━━━ AVAILABLE DATA ━━━

/-! ### `setTask` -/

@[simp] theorem State.setTask_agenda (s : State) (i : Nat) (t : Task) : (s.setTask i t).agenda = s.agenda := rfl
@[simp] theorem State.setTask_waiting (s : State) (i : Nat) (t : Task) : (s.setTask i t).waiting = s.waiting := rfl
@[simp] theorem State.setTask_cur (s : State) (i : Nat) (t : Task) : (s.setTask i t).cur = s.cur := rfl
@[simp] theorem State.setTask_ticks (s : State) (i : Nat) (t : Task) : (s.setTask i t).ticks = s.ticks := rfl
@[simp] theorem State.setTask_rot (s : State) (i : Nat) (t : Task) : (s.setTask i t).rot = s.rot := rfl
@[simp] theorem State.setTask_due (s : State) (i : Nat) (t : Task) : (s.setTask i t).due = s.due := rfl
@[simp] theorem State.setTask_boot (s : State) (i : Nat) (t : Task) : (s.setTask i t).boot = s.boot := rfl
@[simp] theorem State.setTask_terraces (s : State) (i : Nat) (t : Task) : (s.setTask i t).terraces = s.terraces := rfl
@[simp] theorem State.setTask_harv (s : State) (i : Nat) (t : Task) : (s.setTask i t).harv = s.harv := rfl
@[simp] theorem State.setTask_colid (s : State) (i : Nat) (t : Task) : (s.setTask i t).colid = s.colid := rfl
@[simp] theorem State.setTask_croute (s : State) (i : Nat) (t : Task) : (s.setTask i t).croute = s.croute := rfl
@[simp] theorem State.setTask_cports (s : State) (i : Nat) (t : Task) : (s.setTask i t).cports = s.cports := rfl
@[simp] theorem State.setTask_escTime (s : State) (i : Nat) (t : Task) : (s.setTask i t).escTime = s.escTime := rfl
@[simp] theorem State.setTask_heatctl (s : State) (i : Nat) (t : Task) : (s.setTask i t).heatctl = s.heatctl := rfl
@[simp] theorem State.setTask_migs (s : State) (i : Nat) (t : Task) : (s.setTask i t).migs = s.migs := rfl
@[simp] theorem State.setTask_ringHold (s : State) (i : Nat) (t : Task) : (s.setTask i t).ringHold = s.ringHold := rfl
@[simp] theorem State.setTask_queues (s : State) (i : Nat) (t : Task) : (s.setTask i t).queues = s.queues := rfl
@[simp] theorem State.setTask_lastServed (s : State) (i : Nat) (t : Task) : (s.setTask i t).lastServed = s.lastServed := rfl
@[simp] theorem State.setTask_meshReplays (s : State) (i : Nat) (t : Task) : (s.setTask i t).meshReplays = s.meshReplays := rfl
@[simp] theorem State.setTask_mem (s : State) (i : Nat) (t : Task) : (s.setTask i t).mem = s.mem := rfl
@[simp] theorem State.setTask_poison (s : State) (i : Nat) (t : Task) : (s.setTask i t).poison = s.poison := rfl
@[simp] theorem State.setTask_accW (s : State) (i : Nat) (t : Task) : (s.setTask i t).accW = s.accW := rfl
@[simp] theorem State.setTask_accC (s : State) (i : Nat) (t : Task) : (s.setTask i t).accC = s.accC := rfl
@[simp] theorem State.setTask_stickyW (s : State) (i : Nat) (t : Task) : (s.setTask i t).stickyW = s.stickyW := rfl
@[simp] theorem State.setTask_stickyC (s : State) (i : Nat) (t : Task) : (s.setTask i t).stickyC = s.stickyC := rfl
@[simp] theorem State.setTask_accPoison (s : State) (i : Nat) (t : Task) : (s.setTask i t).accPoison = s.accPoison := rfl
@[simp] theorem State.setTask_lines (s : State) (i : Nat) (t : Task) : (s.setTask i t).lines = s.lines := rfl
@[simp] theorem State.setTask_tlb (s : State) (i : Nat) (t : Task) : (s.setTask i t).tlb = s.tlb := rfl
@[simp] theorem State.setTask_tiles (s : State) (i : Nat) (t : Task) : (s.setTask i t).tiles = s.tiles := rfl
@[simp] theorem State.setTask_windows (s : State) (i : Nat) (t : Task) : (s.setTask i t).windows = s.windows := rfl
@[simp] theorem State.setTask_buffers (s : State) (i : Nat) (t : Task) : (s.setTask i t).buffers = s.buffers := rfl
@[simp] theorem State.setTask_deques (s : State) (i : Nat) (t : Task) : (s.setTask i t).deques = s.deques := rfl
@[simp] theorem State.setTask_rings (s : State) (i : Nat) (t : Task) : (s.setTask i t).rings = s.rings := rfl
@[simp] theorem State.setTask_stagings (s : State) (i : Nat) (t : Task) : (s.setTask i t).stagings = s.stagings := rfl
@[simp] theorem State.setTask_sideLog (s : State) (i : Nat) (t : Task) : (s.setTask i t).sideLog = s.sideLog := rfl
@[simp] theorem State.setTask_answers (s : State) (i : Nat) (t : Task) : (s.setTask i t).answers = s.answers := rfl
@[simp] theorem State.setTask_perf (s : State) (i : Nat) (t : Task) : (s.setTask i t).perf = s.perf := rfl
@[simp] theorem State.setTask_passed (s : State) (i : Nat) (t : Task) : (s.setTask i t).passed = s.passed := rfl
@[simp] theorem State.setTask_heldSends (s : State) (i : Nat) (t : Task) : (s.setTask i t).heldSends = s.heldSends := rfl
@[simp] theorem State.setTask_waitKids (s : State) (i : Nat) (t : Task) : (s.setTask i t).waitKids = s.waitKids := rfl
@[simp] theorem State.setTask_placeGen (s : State) (i : Nat) (t : Task) : (s.setTask i t).placeGen = s.placeGen := rfl
@[simp] theorem State.setTask_strands (s : State) (i : Nat) (t : Task) : (s.setTask i t).strands = s.strands := rfl
@[simp] theorem State.setTask_tasks (s : State) (i : Nat) (t : Task) : (s.setTask i t).tasks = s.tasks.set i t := rfl
@[simp] theorem State.setTask_engines (s : State) (i : Nat) (t : Task) : (s.setTask i t).engines = s.engines := rfl
@[simp] theorem State.setTask_requests (s : State) (i : Nat) (t : Task) : (s.setTask i t).requests = s.requests := rfl
@[simp] theorem State.setTask_domains (s : State) (i : Nat) (t : Task) : (s.setTask i t).domains = s.domains := rfl
@[simp] theorem State.setTask_stores (s : State) (i : Nat) (t : Task) : (s.setTask i t).stores = s.stores := rfl
@[simp] theorem State.setTask_queries (s : State) (i : Nat) (t : Task) : (s.setTask i t).queries = s.queries := rfl
@[simp] theorem State.setTask_colls (s : State) (i : Nat) (t : Task) : (s.setTask i t).colls = s.colls := rfl
@[simp] theorem State.setTask_barriers (s : State) (i : Nat) (t : Task) : (s.setTask i t).barriers = s.barriers := rfl
@[simp] theorem State.setTask_flows (s : State) (i : Nat) (t : Task) : (s.setTask i t).flows = s.flows := rfl
@[simp] theorem State.setTask_ownerCache (s : State) (i : Nat) (t : Task) : (s.setTask i t).ownerCache = s.ownerCache := rfl
@[simp] theorem State.setTask_moved (s : State) (i : Nat) (t : Task) : (s.setTask i t).moved = s.moved := rfl
@[simp] theorem State.setTask_retired (s : State) (i : Nat) (t : Task) : (s.setTask i t).retired = s.retired := rfl
@[simp] theorem State.setTask_redirs (s : State) (i : Nat) (t : Task) : (s.setTask i t).redirs = s.redirs := rfl
@[simp] theorem State.setTask_stubs (s : State) (i : Nat) (t : Task) : (s.setTask i t).stubs = s.stubs := rfl
@[simp] theorem State.setTask_owned (s : State) (i : Nat) (t : Task) : (s.setTask i t).owned = s.owned := rfl
@[simp] theorem State.setTask_incoming (s : State) (i : Nat) (t : Task) : (s.setTask i t).incoming = s.incoming := rfl
@[simp] theorem State.setTask_heat (s : State) (i : Nat) (t : Task) : (s.setTask i t).heat = s.heat := rfl
@[simp] theorem State.setTask_outbox (s : State) (i : Nat) (t : Task) : (s.setTask i t).outbox = s.outbox := rfl
@[simp] theorem State.setTask_ages (s : State) (i : Nat) (t : Task) : (s.setTask i t).ages = s.ages := rfl
@[simp] theorem State.setTask_nextBuf (s : State) (i : Nat) (t : Task) : (s.setTask i t).nextBuf = s.nextBuf := rfl
@[simp] theorem State.setTask_nextTask (s : State) (i : Nat) (t : Task) : (s.setTask i t).nextTask = s.nextTask := rfl
@[simp] theorem State.setTask_marks (s : State) (i : Nat) (t : Task) : (s.setTask i t).marks = s.marks := rfl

━━━

* _PROMPT_
Return a word-for-word copy of the lines from the beginning of the listing to the line holding "s.colid := rfl", both kept.

* _RESPONSE TO THE EXERCISE_
/-! ### `setTask` -/

@[simp] theorem State.setTask_agenda (s : State) (i : Nat) (t : Task) : (s.setTask i t).agenda = s.agenda := rfl
@[simp] theorem State.setTask_waiting (s : State) (i : Nat) (t : Task) : (s.setTask i t).waiting = s.waiting := rfl
@[simp] theorem State.setTask_cur (s : State) (i : Nat) (t : Task) : (s.setTask i t).cur = s.cur := rfl
@[simp] theorem State.setTask_ticks (s : State) (i : Nat) (t : Task) : (s.setTask i t).ticks = s.ticks := rfl
@[simp] theorem State.setTask_rot (s : State) (i : Nat) (t : Task) : (s.setTask i t).rot = s.rot := rfl
@[simp] theorem State.setTask_due (s : State) (i : Nat) (t : Task) : (s.setTask i t).due = s.due := rfl
@[simp] theorem State.setTask_boot (s : State) (i : Nat) (t : Task) : (s.setTask i t).boot = s.boot := rfl
@[simp] theorem State.setTask_terraces (s : State) (i : Nat) (t : Task) : (s.setTask i t).terraces = s.terraces := rfl
@[simp] theorem State.setTask_harv (s : State) (i : Nat) (t : Task) : (s.setTask i t).harv = s.harv := rfl
@[simp] theorem State.setTask_colid (s : State) (i : Nat) (t : Task) : (s.setTask i t).colid = s.colid := rfl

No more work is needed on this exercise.